▶ Action item
Take every line from the records below that includes the word "tinvK".

▶ Available records
/-- Check 2 of the decoding order (03 R75) for every instruction; the events of the machine have no word and no check. -/
def Instr.check : Instr → Option Reject
  | .add f => checkFS f true false true true
  | .sub f => checkFS f true false true true
  | .and f | .or f | .xor f | .sll f | .srl f | .sra f | .slt f | .sltu f | .mul f | .mulh f | .mulhu f | .div f | .divu f
  | .rem f | .remu f | .min f | .max f | .minu f | .maxu f => checkFS f false false true true
  | .clz f | .ctz f | .popc f => checkFS f false false false true
  | .sel f => checkFS f false true true true
  | .nop f => checkFS f false false false false
  | .clzX32 f | .ctzX32 f | .popcX32 f => firstReject [(f.sb == 0, .unusedNonzero)]
  | .addi f | .andi f | .ori f | .xori f | .slti f | .sltiu f | .jalr f => checkFI f true
  | .slli f | .srli f | .srai f => checkFI f (shiftOk f)
  | .extI f => checkFI f (extOk f)
  | .slliX32 f | .srliX32 f | .sraiX32 f => firstReject [(f.imm.toNat ≤ 127, .immediateRefused)]
  | .addiX96 f | .andiX96 f | .oriX96 f | .xoriX96 f | .sltiX96 f | .sltiuX96 f | .jalrX96 f => checkFI96 f
  | .li f => firstReject [(f.g.ok, .guardNeverTrue)]
  | .liX96 f => firstReject [(f.g.ok, .guardNeverTrue)]
  | .beq f | .bne f | .blt f | .bge f | .bltu f | .bgeu f => checkFB f []
  | .jal f => checkFB f [(f.sb == 0, .unusedNonzero)]
  | .beqX96 f | .bneX96 f | .bltX96 f | .bgeX96 f | .bltuX96 f | .bgeuX96 f => checkFB96 f []
  | .jalX96 f => checkFB96 f [(f.sb == 0, .unusedNonzero)]
  | .bqPush f => checkFB f [(f.sb.toNat ≤ 5, .unusedNonzero), (f.off == 0, .unusedNonzero)]
  | .bqBr f => checkFB f [(f.sb.toNat ≤ 5, .unusedNonzero), (f.sa == 0, .unusedNonzero)]
  | .bqBrX96 f => checkFB96 f [(f.sb.toNat ≤ 5, .unusedNonzero), (f.sa == 0, .unusedNonzero)]
  | .loopI f => checkFL f
  | .ctlRd f => checkCtl f true
  | .ctlWr f | .ctlSet f | .ctlClr f => checkCtl f false
  | .vadd f | .vsub f | .vmul f | .vfma f => checkX3 f (ty11 f) true (tyInt f.ty) (zr f) .vec .vec .vec
  | .vdiv f => checkX3 f (tyFloat f.ty) true false (zr f) .vec .vec .vec
  | .vsqrt f | .vrcp f | .vrsq f => checkX3 f (tyFloat f.ty) true false (zr f) .vec .vec .zero
  | .vexp f | .vlog f | .vexp2 f | .vlog2 f | .vsin f | .vcos f =>
    checkX3 f (f.ty == 10 || f.ty == 11) true false (zr f) .vec .vec .zero
  | .vmin f | .vmax f => checkX3 f (ty11 f) false false (zr f) .vec .vec .vec
  | .vabs f | .vneg f => checkX3 f (ty11 f) false (tySigned f.ty) (zr f) .vec .vec .zero
  | .vclass f => checkX3 f (tyFloat f.ty) false false (zr f) .vec .vec .zero
  | .vand f | .vor f | .vxor f | .vandn f => checkX3 f (ty11 f) false false (zr f) .vec .vec .vec
  | .vmov f => checkX3 f (ty11 f) false false (zr f) .vec .vec .zero
  | .vsll f | .vsrl f | .vsra f => checkX3 f (tyInt f.ty) false false (zr f) .vec .vec .vec
  | .vpopc f | .vclz f => checkX3 f (tyInt f.ty) false false (zr f) .vec .vec .zero
  | .vmulh f => checkX3 f (tySigned f.ty) false false (zr f) .vec .vec .vec
  | .vmulhu f => checkX3 f (tyInt f.ty && !tySigned f.ty) false false (zr f) .vec .vec .vec
  | .vcmp f => checkX3 f (ty11 f) false false (f.md.toNat ≤ 5 || (f.md == 6 && tyFloat f.ty)) .pred .vec .vec
  | .vsel f => checkX3 f (ty11 f) false false true .vec .vec .vec
  | .vcvt f => checkVcvt f
  | .vcmul f => checkX3 f (tyFloat f.ty) true false (zr f) .vec .vec .vec
  | .vredAdd f | .vscanAdd f => checkX3 f (ty11 f) true (tyInt f.ty) (f.md == 0) .vec .vec .zero
  | .vredMin f | .vredMax f => checkX3 f (ty11 f) false false (f.md == 0) .vec .vec .zero
  | .vperm f => checkX3 f (ty11 f) false false (zr f) .vec .vec .vec
  | .vslide f | .vrotm f => checkX3 f (ty11 f) false false true .vec .vec .vec
  | .vbcast f => checkX3 f (ty11 f) false false (zr f) .vec .scal .zero
  | .vins f => checkX3 f (ty11 f) false false (f.md == 0) .vec .scal .scal
  | .vext f => checkX3 f (ty11 f) false false (f.md == 0) .scal .vec .scal
  | .pcnt f => checkX3 f (ty11 f) false false (f.md == 0) .pred .scal .zero
  | .pand f | .por f | .pxor f => checkP f .pred .pred .pred
  | .pnot f | .pfirst f => checkP f .pred .pred .zero
  | .ppopc f | .pany f => checkP f .scal .pred .zero
  | .qPush f => checkP f .queue .vec .zero
  | .qPop f => checkP f .vec .queue .zero
  | .vaddX32 f | .vsubX32 f | .vmulX32 f | .vfmaX32 f | .vminX32 f | .vmaxX32 f | .vandX32 f | .vorX32 f => checkCV f
  | .ndArg f => checkFY f true false false
      (f.k.toNat ≤ 5 || (8 ≤ f.k.toNat && f.k.toNat ≤ 13) || (16 ≤ f.k.toNat && f.k.toNat ≤ 19) ||
        (32 ≤ f.k.toNat && f.k.toNat ≤ 47))
  | .wid f => checkFY f true false false (f.k.toNat ≤ 7)
  | .doneI f => checkFY f false false false (f.k == 0)
  | .grSig f => checkFY f false true false (f.k == 0)
  | .ldB f | .ldH f | .ldW f => checkFM f .scal false true true true (f.vd.toNat != f.sa.toNat)
  | .ldD f => checkFM f .scal false true false true (f.vd.toNat != f.sa.toNat)
  | .stB f | .stH f | .stW f | .stD f => checkFM f .scal false true false true true
  | .ldBX96 f | .ldHX96 f | .ldWX96 f => checkFM96 f .scal false true (f.vd.toNat != f.sa.toNat)
  | .ldDX96 f => checkFM96 f .scal false false (f.vd.toNat != f.sa.toNat)
  | .stBX96 f | .stHX96 f | .stWX96 f | .stDX96 f => checkFM96 f .scal false false true
  | .vldRow f | .vstRow f => checkFM f .vec false true false true true
  | .vldRowX96 f | .vstRowX96 f => checkFM96 f .vec false false true
  | .vldFf f => checkFM f .vec true true false true (f.sb != f.sa)
  | .vldFfX96 f => checkFM96 f .vec true false (f.sb != f.sa)
  | .vldT f | .vstT f => checkFM f .vec true false false false true
  | .tagGet f => checkFM f .scal false false false false true
  | .tagSet f => checkFM f .zero true false false false true
  | .vgat f | .vsct f => checkFX f (ty32or64 f.ty) false
  | .vamoOr f | .vamoAdd f | .vamoMax f => checkFX f (tyInt32or64 f.ty) true
  | .amoAdd f | .amoSwap f | .amoAnd f | .amoOr f | .amoXor f | .amoMin f | .amoMax f | .amoMinu f | .amoMaxu f =>
    checkFA f false
  | .amoCas f => checkFA f true
  | .barInit f => checkFY f false true true (barK f)
  | .barArr f => checkFY f false true false (barK f)
  | .barWt f => checkFY f false true true (barK f)
  | .tbar f => checkFY f false false false (f.k == 0)
  | .fenceCls f => checkFY f false false false (f.k.toNat < 7 * 2 ^ 16)
  | .xfence f => checkFY f false false false (f.k.toNat < 7 * 2 ^ 16 && f.k.toNat % 2 ^ 16 == 0)
  | .wait f => checkFY f false false false (f.k.toNat < 64)
  | .waitc f => checkFY f false false false true
  | .park f => checkFY f false true false (f.k == 0)
  | .mtxLdt f => checkFE f true true false false
  | .mtxWb f => checkFE f true false true false
  | .mtxGo f => checkFE f true false true false
  | .mtxClr f => checkFE f true false false false
  | .mtxRd f => if f.a2.toNat < 16 then checkFE f true true false false else some .unusedNonzero
  | .mtxSt f => checkFE f true true true false
  | .przCfg f => checkFE f false false true false
  | .przFft f | .przSht f | .cpy f | .cpyCvt f => checkFE f true true true false
  | .cpyG f => checkFE f true true true true
  | .mirGo f => checkFE f true false true false
  | .colWr f | .colRed f | .colArm f | .colCtr f | .drnGo f => checkFE f true true true false
  | .cowMark f => checkFE f true false true false
  | .svc f | .brk f => checkFY f false false false (f.k.toNat < 2 ^ 16)
  | .rte f => if bare f then checkFY f false false false (f.k == 0) else some .unusedNonzero
  | .halt f => checkFY f false true false (f.k == 0)
  | .rgnOpen f =>
    checkFY f false true true (f.fp == 0 && f.fo == 0 && f.k.toNat < 2 ^ 21 &&
      f.k.toNat % 2 ^ 10 + f.k.toNat / 2 ^ 10 % 2 ^ 11 ≤ 1024)
  | .rgnClose f => checkFY f false false false (f.fp == 0 && f.fo == 0 && f.k.toNat == 2 ^ 21)
  | .tinvInvalidate f => checkFY f true true true (tinvK f 0)
  | .tinvInvalidateTensor f => checkFY f true true true (tinvK f 1)
  | .tinvInvalidateAsid f => checkFY f true true true (tinvK f 2)
  | .tinvUnmap f => checkFY f true true true (tinvK f 3)
  | .tinvMoveBegin f => checkFY f true true true (tinvK f 4)
  | .tinvMoveCommit f => checkFY f true true true (tinvK f 5)
  | .tinvMoveAbort f => checkFY f true true true (tinvK f 6)
  | .pin f | .unpin f => checkFY f true true true (f.k.toNat % 4096 == 0)
  | .fltRd f => checkFY f true false false (f.k.toNat ≤ 3)
  | .addX32 .. | .subX32 .. | .andX32 .. | .orX32 .. | .xorX32 .. | .sllX32 .. | .srlX32 .. | .sraX32 ..
  | .sltX32 .. | .sltuX32 .. | .mulX32 .. | .mulhX32 .. | .mulhuX32 .. | .divX32 .. | .divuX32 .. | .remX32 ..
  | .remuX32 .. | .minX32 .. | .maxX32 .. | .minuX32 .. | .maxuX32 .. | .selX32 .. | .nopX32 .. | .addiX32 ..
  | .andiX32 .. | .oriX32 .. | .xoriX32 .. | .sltiX32 .. | .sltiuX32 .. | .beqX32 .. | .bneX32 .. | .bltX32 ..
  | .bgeX32 .. | .bltuX32 .. | .bgeuX32 .. | .jalX32 .. | .coreQformatWrite .. | .parkLimitExpiry .. | .ldBX32 ..
  | .ldHX32 .. | .ldWX32 .. | .ldDX32 .. | .ldBZX32 .. | .ldHZX32 .. | .ldWZX32 .. | .stBX32 .. | .stHX32 ..
  | .stWX32 .. | .stDX32 .. | .vldRowX32 .. | .vstRowX32 .. | .barrierReread .. | .accessPerform ..
  | .loadReturn .. | .remoteReply .. | .engineWriteResume .. | .walkReturn .. | .mirrorChunkArrive ..
  | .engineOpStart .. | .engineOpComplete .. | .chainFire .. | .slotEmit .. | .collTimeout .. | .teamSwap ..
  | .teamResume .. | .preemptRequest .. | .preemptStop .. | .preemptDeferExpiry .. | .doorbell .. | .launchFetch ..
  | .canall .. | .canone .. | .cancelComplete .. | .dispatch .. | .arenaRangeTaken .. | .makeShares ..
  | .placeShare .. | .shareEnd .. | .conditionalNode .. | .switchNode .. | .loopNode .. | .eventNode ..
  | .eventReread .. | .eventTimeout .. | .priorityRise .. | .reservation .. | .trsMflush .. | .trsResume ..
  | .registerWrite .. | .arbiterWindow .. | .thermalHold .. | .tamperEvent .. | .coldStart .. | .warmStart ..
  | .secResetWarm .. | .secResetCold .. | .startTimeout .. | .startEnd .. | .attestReport ..
  | .attestCertificate .. | .attestDone .. | .i3cRead .. | .i3cWrite .. | .jtagBypass .. | .jtagIdcode ..
  | .jtagSamplePreload .. | .jtagExtest .. | .jtagDebugUnlock .. | .cmpHbase .. | .cmpStart .. | .cmpStop ..
  | .aseqWrite .. | .post .. | .hamperHeaderWrite .. | .stepExpiry .. | .wallExpiry .. | .episodeEcall ..
  | .episodeException .. | .campAccess .. | .flitReceive .. | .nakReceive .. | .replayTimeout ..
  | .wavelengthFail .. | .transactionLost .. | .lmaskWrite .. | .restripeStart .. | .restripeDrained ..
  | .restripeMarkerAck .. | .lreqWrite .. | .laserStateReached .. | .laserWake .. | .healthUpdate ..
  | .hostAccess .. | .parkEarlyResume .. => none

▶ Answer section
  | .tinvInvalidate f => checkFY f true true true (tinvK f 0)
  | .tinvInvalidateTensor f => checkFY f true true true (tinvK f 1)
  | .tinvInvalidateAsid f => checkFY f true true true (tinvK f 2)
  | .tinvUnmap f => checkFY f true true true (tinvK f 3)
  | .tinvMoveBegin f => checkFY f true true true (tinvK f 4)
  | .tinvMoveCommit f => checkFY f true true true (tinvK f 5)
  | .tinvMoveAbort f => checkFY f true true true (tinvK f 6)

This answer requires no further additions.